»»

/-- Builds everything but the regions, the mirror and the contexts, which have been placed. -/
def buildRest (s : State) (i src : Nat) (b : MigBody) : State :=
  let back (age : Nat) : Nat := s.now - age
  let mkCq (c : Cq) : Cq := { c with inst := i, pending := c.pending.map back, held := c.held.map fun h => (h.1, back h.2) }
  let mkQp (q : Qp) : Qp := { q with inst := i, oldCoord := some src, moves := q.moves.map back }
  let mkSa (a : Sa) : Sa :=
    { a with inst := i, sealSeq := a.sealSeq + 2 ^ 32, limit := sealLimit, retiring := a.retiring.map fun t => s.now + t
             exhausted := decide (sealLimit ≤ a.sealSeq + 2 ^ 32) }
  let entries := b.entries.map fun r => (r.1, rebase s i b r.2)
  let s1 := b.keys.foldl (fun t r => purgeKeyMem t (64 * r.1) 64) (modCipher s fun k => { k with
    keys := putRows k.keys b.keys fun x => { x with inst := i }
    sas := putRows k.sas b.sas mkSa })
  let s2 := { s1 with
    cqs := putRows s1.cqs b.cqs mkCq
    qps := putRows s1.qps b.qps mkQp
    kettles := putRows s1.kettles b.kettles fun x => { x with inst := i }
    mirrors := tmod s1.mirrors i fun m => { m with entries := entries }
    limiters := b.limits.foldl (fun t r => if r.2.1 = 0 then t
      else tput t (limiterKey i r.1) { limiterOf s i r.1 with rate := r.2.1, burst := r.2.2 }) s1.limiters }
  b.regions.foldl (fillRegion i entries) s2

/-- INSTANCE_RESTORE: `buf` is the image read from the buffer, `vec` the vector table. -/
def execInstanceRestore (slot : Nat) (buf : Option MigImage) (vec : Option Bytes) (s : State) : Result :=
  .next (startAdmin s slot 0x0106 fun c t =>
    let e := c.entry
    let i := cmdInst c
    let slice := bit e 8 0
    match bindRefusal t i e, t.cipher.migKey, buf with
    | some r, _, _ => refuse t slot r.1 r.2
    | none, none, _ => refuse t slot stAborted 0x1004
    | none, some _, none => refuse t slot stAborted rsHostRead
    | none, some (key, keyId), some m =>
      if slice && vec.isNone then refuse t slot stAborted rsHostRead
      else if !imageGood t.a1 m (fld e 24 39 0) key keyId then refuse t slot stMalformed 0x1006
      else if idTaken t m.body then refuse t slot stAborted 0x1007
      else settle t slot (beyondDevice t i m.body) fun t =>
        let x := bindInst t e m.body.la (if slice then vecEntries (vec.getD []) else []) .frozen
        let t1 := { (takeFresh t).2 with insts := tput t.insts i { x with quota := m.body.quota }, pages := tput t.pages i Page.reset }
        match m.body.ctxs.foldl (placeCtx i) (placeMirror i m.body (m.body.regions.foldl (placeRegion i) (some t1))) with
        | none => refuse t slot stAborted 0x0C01
        | some t2 =>
          let t3 := m.body.sas.foldl jumpEvents (buildRest t2 i (leField m.bytes 16 4 23 0) m.body)
          completeWith (postInst t3 i 2 0 0) slot (apageResult t3 i))

end Sys2Proof.Machine
end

««

• [WHAT YOU HAVE TO DO]:
Only an exact reproduction of the lines from the one with "none => refuse t slot stAborted rsHostRead" to the end of the listing is expected.

• [ANSWER SPACE]:
    | none, some _, none => refuse t slot stAborted rsHostRead
    | none, some (key, keyId), some m =>
      if slice && vec.isNone then refuse t slot stAborted rsHostRead
      else if !imageGood t.a1 m (fld e 24 39 0) key keyId then refuse t slot stMalformed 0x1006
      else if idTaken t m.body then refuse t slot stAborted 0x1007
      else settle t slot (beyondDevice t i m.body) fun t =>
        let x := bindInst t e m.body.la (if slice then vecEntries (vec.getD []) else []) .frozen
        let t1 := { (takeFresh t).2 with insts := tput t.insts i { x with quota := m.body.quota }, pages := tput t.pages i Page.reset }
        match m.body.ctxs.foldl (placeCtx i) (placeMirror i m.body (m.body.regions.foldl (placeRegion i) (some t1))) with
        | none => refuse t slot stAborted 0x0C01
        | some t2 =>
          let t3 := m.body.sas.foldl jumpEvents (buildRest t2 i (leField m.bytes 16 4 23 0) m.body)
          completeWith (postInst t3 i 2 0 0) slot (apageResult t3 i))

end Sys2Proof.Machine
end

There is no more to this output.